Potholes, unmarked speed-breakers, bullock cart drivers for whom left and right have no meaning, lorry drivers who claim the freedom of the middle of the road no matter how narrow, and many other hazards, mean that breakdowns and accidents are both bound to be frequent on the Indian roads. Here again, the Ambassador scores. Over the many years that she has dominated the Indian roads, there has grown up an efficient and cheap vehicle recovery system. Almost every village on a main road has its mistri or mechanic, who knows the Ambassador like the back of his greased hand. He is a master of improvisation, never stumped by lack of spare parts. Additionally, you could get the car to a mistri, or he will come to you and repair her on the spot.

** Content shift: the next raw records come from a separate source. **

-- ==== Sys2Proof/Syntax.lean ====
section
/-! DEFINITION. The instructions of the Cuith: the words of Bexdeoth and the steps of the other agents, with the data that
such a step carries. -/

namespace Sys2Proof

/-- An agent that runs words: a bogie by its global number (R20), or an engine hart (R233). -/
inductive Agent where
  | bogie (g : Nat)
  | hart (die h : Nat)
  deriving DecidableEq, Repr

/-- Who made a request and is told when it is performed (R184): the frame of a bogie, an engine hart (a copy hart
for its channel), a matrix array, the host, firmware, or another module. -/
inductive Src where
  | task (g uid : Nat)
  | hart (die h : Nat)
  | array (die coach : Nat)
  | host
  | firmware
  | peer (module : Nat)
  deriving DecidableEq, Repr

/-- A release (R119): its type (R120), priority, context, the bogie it is addressed to when named, argument and record
address; for a NODE release its node reference (R305), for an EVENT its handler class (R100). -/
structure Release where
  type  : Nat := 1
  prio  : Nat := 0
  ctx   : Nat := 0
  named : Option Nat := none
  arg   : BitVec 32 := 0
  record : Nat := 0
  node  : BitVec 32 := 0
  cls   : Nat := 0
  deriving DecidableEq, Repr

/-- What an atomic computes: an integer operation of R199 by its code, a compare and swap (R201), or a floating-point
addition by its format code (R202). -/
inductive AtomF where
  | int (o : BitVec 4)
  | cas
  | fadd (fmt : BitVec 3)
  deriving DecidableEq, Repr

/-- Where the old value of an atomic goes: nowhere, with the word that posted it (R289), to the register of the frame that awaits it, or, for AMOA, to raw
offset off of frame uid, arriving on its barrier k (R200). -/
inductive Ret where
  | posted (word : BitVec 32)
  | reg
  | amoa (uid off k : Nat) (word : BitVec 32)
  deriving DecidableEq, Repr

/-- What a store carries beside its bytes: the notification of an STF (R206), that its lines are poison (R228, R277), or that it is the
commit of a COPYC: it is made only where the version word holds what is expected, which then rises by 1, and the lines of the addresses
given are poison (R228, R229). -/
inductive Note where
  | flag (va : Nat) (word : BitVec 32)
  | task (record prio : Nat) (arg : BitVec 32)
  | poison
  | version (va : Nat) (expected : Word) (bad : List Nat)
  deriving DecidableEq, Repr

/-- An update of a barrier (R211): bytes, arrivals and a poison code, 0 for none. -/
structure Update where
  bytes : Nat := 0
  arr   : Nat := 0
  code  : Byte := 0
  deriving DecidableEq, Repr

/-- A matrix command (R266) without its issuer. The address operands are virtual addresses; control words are carried as
they stood at issue. -/
inductive MxOp where
  | ldb (slot ty k : Nat) (src ctl : Word)
  | z (tile : Nat) (i32 : Bool)
  | lda (tile : Nat) (src ctl : Word) (i32 : Bool)
  | mma (tile : Nat) (src : Word) (slot stride k : Nat) (aint : Bool) (base : BitVec 10)
  | st (tile : Nat) (dst ctl : Word) (bar : Option Nat) (out g : Nat) (round : BitVec 3) (sat : Bool)
  | pass (d : Vec) (tiles : List Nat)
  deriving DecidableEq, Repr

/-- A matrix command as it stands in a command FIFO: its place in program order, its context, its bogie, its level (R267), the frame that issued it
and that frame's record. -/
structure MxCmd where
  id    : Nat := 0
  ctx   : Nat
  g     : Nat
  level : Nat
  uid   : Nat
  record : Nat
  op    : MxOp
  deriving DecidableEq, Repr

/-- What a fault record tells (R291): code, address, extra and cause, the pc and record of the task, the faulting frame's
bogie and priority, instance and node when one frame caused it, the clock, and the die where the event arose (R294). -/
structure FaultInfo where
  code  : Nat
  addr  : Word := 0
  extra : Word := 0
  cause : Nat := 0
  pc    : Word := 0
  record : Nat := 0
  frame : Option (Nat × Nat) := none
  inst  : BitVec 32 := 0
  node  : BitVec 32 := 0
  clock : Nat := 0
  die   : Nat := 8
  deriving DecidableEq, Repr

/-- What one outbox entry (R137), or one request of another agent, asks for. Bytes of a store are paired with their
virtual addresses. A notify is the notification of the STF whose stored bytes went out under number store and lie at va: it is an operation
of its own once they are on their way (R206, R433). -/
inductive Op where
  | store (bytes : Tab Byte) (rel bypass : Bool) (note : Option Note)
  | notify (store va : Nat) (note : Note)
  | atomic (va n : Nat) (f : AtomF) (x y : Word) (ord : BitVec 2) (ret : Ret)
  | load (va n : Nat) (sync : Bool)
  | release (die : Option Nat) (peer : Bool) (r : Release)
  | notice (node inst : BitVec 32) (report credit : Bool)
  | gdec (h : Word) (c : Nat)
  | arrive (h : Word) (u : Update)
  | copy (desc : Nat) (p : Vec)
  | matrix (c : MxCmd)
  | scale (entry : Nat) (recs : List (BitVec 32)) (mask : BitVec 8)
  | bwait (k : Nat) (p : Bool)
  | fence
  | csync
  | trap (n : Nat) (a : Word)
  | event (i : FaultInfo)
  | mxqTile (tile : Nat)
  | mxqSlot (slot : Nat)
  | cring (va : Nat) (n : Nat := 0)
  | pageqHome (va : Nat)
  | couple (c die : Nat)
  | uncouple (c die : Nat)
  | cquery (c : Nat) (g : Bool)
  deriving DecidableEq, Repr

/-- A request under way: its number, its maker, its context and what it asks for. -/
structure Req where
  id  : Nat := 0
  src : Src := .host
  ctx : Nat := 0
  op  : Op
  deriving DecidableEq, Repr

/-- A release under way (R184, R321); agent tells that no bogie sent it, though one is told of it: the release of an STF (R329). -/
structure RelReq where
  id  : Nat := 0
  src : Src := .firmware
  rel : Release
  agent : Bool := false
  deriving DecidableEq, Repr

/-- The frame that a delivery is for: by handle (R213, R214), or the issuing frame itself. -/
inductive Who where
  | handle (h : Word)
  | frame (uid : Nat)
  deriving DecidableEq, Repr

/-- Something held at a bogie until its next boundary (R171): bytes at physical scratchpad offsets from the peer region,
a delivery at a raw offset of a frame with the update it makes on a barrier, an arrival, an atomic of the peer region,
or records for the scale file. -/
inductive Held where
  | peer (id : Nat) (src : Src) (bytes : Tab Byte)
  | deliver (id : Nat) (src : Src) (who : Who) (off : Nat) (data : List Byte) (bar : Option (Nat × Update))
  | arrive (who : Who) (k : Nat) (u : Update)
  | atomic (q : Req) (off : Nat)
  | scale (id : Nat) (src : Src) (entry : Nat) (recs : List (BitVec 32))
  deriving DecidableEq, Repr

/-- What a step of another agent is about: the numbers of the bogie, die, hart, context or unit that acts, and what it
carries. The state holds it for the step that runs (State.arg); each step reads only the parts its meaning names. -/
structure Args where
  g    : Nat := 0
  d    : Nat := 0
  h    : Nat := 0
  c    : Nat := 0
  n    : Nat := 0
  m    : Nat := 0
  va   : Nat := 0
  flag : Bool := false
  val  : Word := 0
  req  : Req := { op := .fence }
  rel  : RelReq := { rel := {} }
  held : List Held := []
  pkt  : Vec := 0
  info : FaultInfo := { code := 0 }
  deriving DecidableEq, Repr
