/-- The words of major opcode 0x11. -/
def decodeMajor11 (w : BitVec 32) : Option Instr :=
  if field w 12 14 = 0x0#14 then some (.yield (field w 0 12))
  else none

/-- The words of major opcode 0x12. -/
def decodeMajor12 (w : BitVec 32) : Option Instr :=
  if field w 21 5 = 0x0#5 ∧ field w 2 14 = 0x0#14 then some (.endTask (field w 16 5) (field w 1 1) (field w 0 1))
  else if field w 0 16 = 0x4#16 then some (.endCont (field w 21 5) (field w 16 5))
  else none

/-- The words of major opcode 0x13. -/
def decodeMajor13 (w : BitVec 32) : Option Instr :=
  if field w 5 11 = 0x0#11 then some (.release (field w 21 5) (field w 16 5) (field w 4 1) (field w 0 4))
  else if field w 9 7 = 0x1#7 then some (.releaseDie (field w 21 5) (field w 16 5) (field w 5 4) (field w 4 1) (field w 0 4))
  else if field w 5 11 = 0x20#11 then some (.releasePeer (field w 21 5) (field w 16 5) (field w 4 1) (field w 0 4))
  else if field w 6 20 = 0x40#20 then some (.claim (field w 0 6))
  else if field w 6 20 = 0x80#20 then some (.unclaim (field w 0 6))
  else if field w 0 21 = 0x3000#21 then some (.prio (field w 21 5))
  else if field w 0 16 = 0x3001#16 then some (.prioSet (field w 21 5) (field w 16 5))
  else if field w 0 21 = 0x4000#21 then some (.self (field w 21 5))
  else if field w 0 21 = 0x4001#21 then some (.selfFrame (field w 21 5))
  else if field w 21 5 = 0x0#5 ∧ field w 12 4 = 0x8#4 then some (.gdec (field w 16 5) (field w 0 12))
  else if field w 0 21 = 0x9000#21 then some (.gnode (field w 21 5))
  else if field w 0 21 = 0x9001#21 then some (.gnodeN (field w 21 5))
  else none

/-- The words of major opcode 0x14. -/
def decodeMajor14 (w : BitVec 32) : Option Instr :=
  some (.ld (field w 21 5) (field w 16 5) (field w 3 13) (field w 0 3))

/-- The words of major opcode 0x15. -/
def decodeMajor15 (w : BitVec 32) : Option Instr :=
  if field w 2 1 = 0x0#1 then some (.st (field w 21 5) (field w 16 5) (field w 3 13) (field w 0 2))
  else none

/-- The words of major opcode 0x16. -/
def decodeMajor16 (w : BitVec 32) : Option Instr :=
  if field w 2 1 = 0x0#1 then some (.lda (field w 21 5) (field w 16 5) (field w 3 13) (field w 0 2))
  else if field w 2 1 = 0x1#1 then some (.stl (field w 21 5) (field w 16 5) (field w 3 13) (field w 0 2))
  else none

/-- The words of major opcode 0x17. -/
def decodeMajor17 (w : BitVec 32) : Option Instr :=
  if field w 3 2 = 0x0#2 then some (.amo (field w 21 5) (field w 16 5) (field w 11 5) (field w 7 4) (field w 5 2) (field w 0 3))
  else none

/-- The words of major opcode 0x18. -/
def decodeMajor18 (w : BitVec 32) : Option Instr :=
  if field w 21 5 = 0x0#5 ∧ field w 1 4 = 0x1#4 then some (.amop (field w 16 5) (field w 11 5) (field w 7 4) (field w 5 2) (field w 0 1))
  else if field w 1 2 = 0x3#2 then some (.amoa (field w 21 5) (field w 16 5) (field w 11 5) (field w 7 4) (field w 3 4) (field w 0 1))
  else none

/-- The words of major opcode 0x19. -/
def decodeMajor19 (w : BitVec 32) : Option Instr :=
  if field w 3 1 = 0x0#1 then some (.cas (field w 21 5) (field w 16 5) (field w 11 5) (field w 6 5) (field w 4 2) (field w 0 3))
  else if field w 6 5 = 0x1#5 ∧ field w 3 1 = 0x1#1 then some (.fadd (field w 21 5) (field w 16 5) (field w 11 5) (field w 4 2) (field w 0 3))
  else if field w 21 5 = 0x0#5 ∧ field w 6 5 = 0x0#5 ∧ field w 3 2 = 0x1#2 then some (.faddPosted (field w 16 5) (field w 11 5) (field w 5 1) (field w 0 3))
  else none

/-- The words of major opcode 0x1A. -/
def decodeMajor1A (w : BitVec 32) : Option Instr :=
  if field w 3 8 = 0x0#8 then some (.stfFlag (field w 21 5) (field w 16 5) (field w 11 5) (field w 0 3))
  else if field w 3 8 = 0x1#8 then some (.stfTask (field w 21 5) (field w 16 5) (field w 11 5) (field w 0 3))
  else none

/-- The words of major opcode 0x1B. -/
def decodeMajor1B (w : BitVec 32) : Option Instr :=
  if field w 21 5 = 0x0#5 ∧ field w 0 3 = 0x0#3 then some (.pref (field w 16 5) (field w 3 13))
  else if field w 21 5 = 0x0#5 ∧ field w 0 3 = 0x1#3 then some (.prefFar (field w 16 5) (field w 3 13))
  else if field w 0 26 = 0x4#26 then some (.fence)
  else none

/-- The words of major opcode 0x1C. -/
def decodeMajor1C (w : BitVec 32) : Option Instr :=
  if field w 4 12 = 0x0#12 then some (.binit (field w 21 5) (field w 16 5) (field w 0 4))
  else if field w 21 5 = 0x0#5 ∧ field w 4 12 = 0x100#12 then some (.bexpect (field w 16 5) (field w 0 4))
  else if field w 4 22 = 0x200#22 then some (.barrive (field w 0 4))
  else if field w 21 5 = 0x0#5 ∧ field w 0 16 = 0x2010#16 then some (.barriveH (field w 16 5))
  else if field w 4 12 = 0x300#12 then some (.bwait (field w 21 5) (field w 16 5) (field w 0 4))
  else if field w 5 16 = 0x200#16 then some (.btest (field w 21 5) (field w 4 1) (field w 0 4))
  else if field w 12 14 = 0x5#14 then some (.bpoison (field w 4 8) (field w 0 4))
  else none

/-- The words of major opcode 0x1D. -/
def decodeMajor1D (w : BitVec 32) : Option Instr :=
  if field w 0 16 = 0x0#16 then some (.copy (field w 21 5) (field w 16 5))
  else if field w 0 16 = 0x1000#16 then some (.copyc (field w 21 5) (field w 16 5))
  else if field w 0 16 = 0x2000#16 then some (.copym (field w 21 5) (field w 16 5))
  else if field w 2 19 = 0xC00#19 then some (.cwp (field w 21 5) (field w 0 2))
  else if field w 0 16 = 0x4000#16 then some (.cring (field w 21 5) (field w 16 5))
  else none

/-- The words of major opcode 0x1E. -/
def decodeMajor1E (w : BitVec 32) : Option Instr :=
  if field w 0 3 = 0x0#3 then some (.vld (field w 21 5) (field w 16 5) (field w 3 13))
  else if field w 0 3 = 0x1#3 then some (.vldH (field w 21 5) (field w 16 5) (field w 3 13))
  else if field w 0 3 = 0x2#3 then some (.vst (field w 21 5) (field w 16 5) (field w 3 13))
  else if field w 0 3 = 0x3#3 then some (.vstH (field w 21 5) (field w 16 5) (field w 3 13))
  else if field w 0 9 = 0x4#9 then some (.vlds (field w 21 5) (field w 16 5) (field w 11 5) (field w 9 2))
  else if field w 0 9 = 0x5#9 then some (.vsts (field w 21 5) (field w 16 5) (field w 11 5) (field w 9 2))
  else none

/-- The words of major opcode 0x1F. -/
def decodeMajor1F (w : BitVec 32) : Option Instr :=
  if field w 2 6 = 0x0#6 then some (.vgath (field w 21 5) (field w 16 5) (field w 11 5) (field w 8 3) (field w 0 2))
  else if field w 2 6 = 0x1#6 then some (.vscat (field w 21 5) (field w 16 5) (field w 11 5) (field w 8 3) (field w 0 2))
  else if field w 11 5 = 0x0#5 ∧ field w 2 6 = 0x2#6 then some (.vbcast (field w 21 5) (field w 16 5) (field w 8 3) (field w 0 2))
  else if field w 2 9 = 0x3#9 then some (.vins (field w 21 5) (field w 16 5) (field w 11 5) (field w 0 2))
  else if field w 8 3 = 0x0#3 ∧ field w 2 5 = 0x4#5 then some (.vext (field w 21 5) (field w 16 5) (field w 11 5) (field w 7 1) (field w 0 2))
  else none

I once had the misfortune to collide with a tractor. My Ambassador limped to the nearest mistri who extricated the fan from the radiator with a yank on a crowbar, filled the radiator up with a mixture of water and turmeric, and told me to get it welded in the next place with electricity. The turmeric sealed the worst of the leaks, and I reached a welder with one or two stops to take water. Ambassador mistris have a language of their own, collapsed shock absorbers or shockers "sit down", brooshes or brushe? need replacing, a "denter" removes dents others have caused. Mistris are also inclined to be cavalier in their attitude to minor problems. A driver complained that a mistri hadn't repaired his brakes and was told, "The car is going now and that's what matters".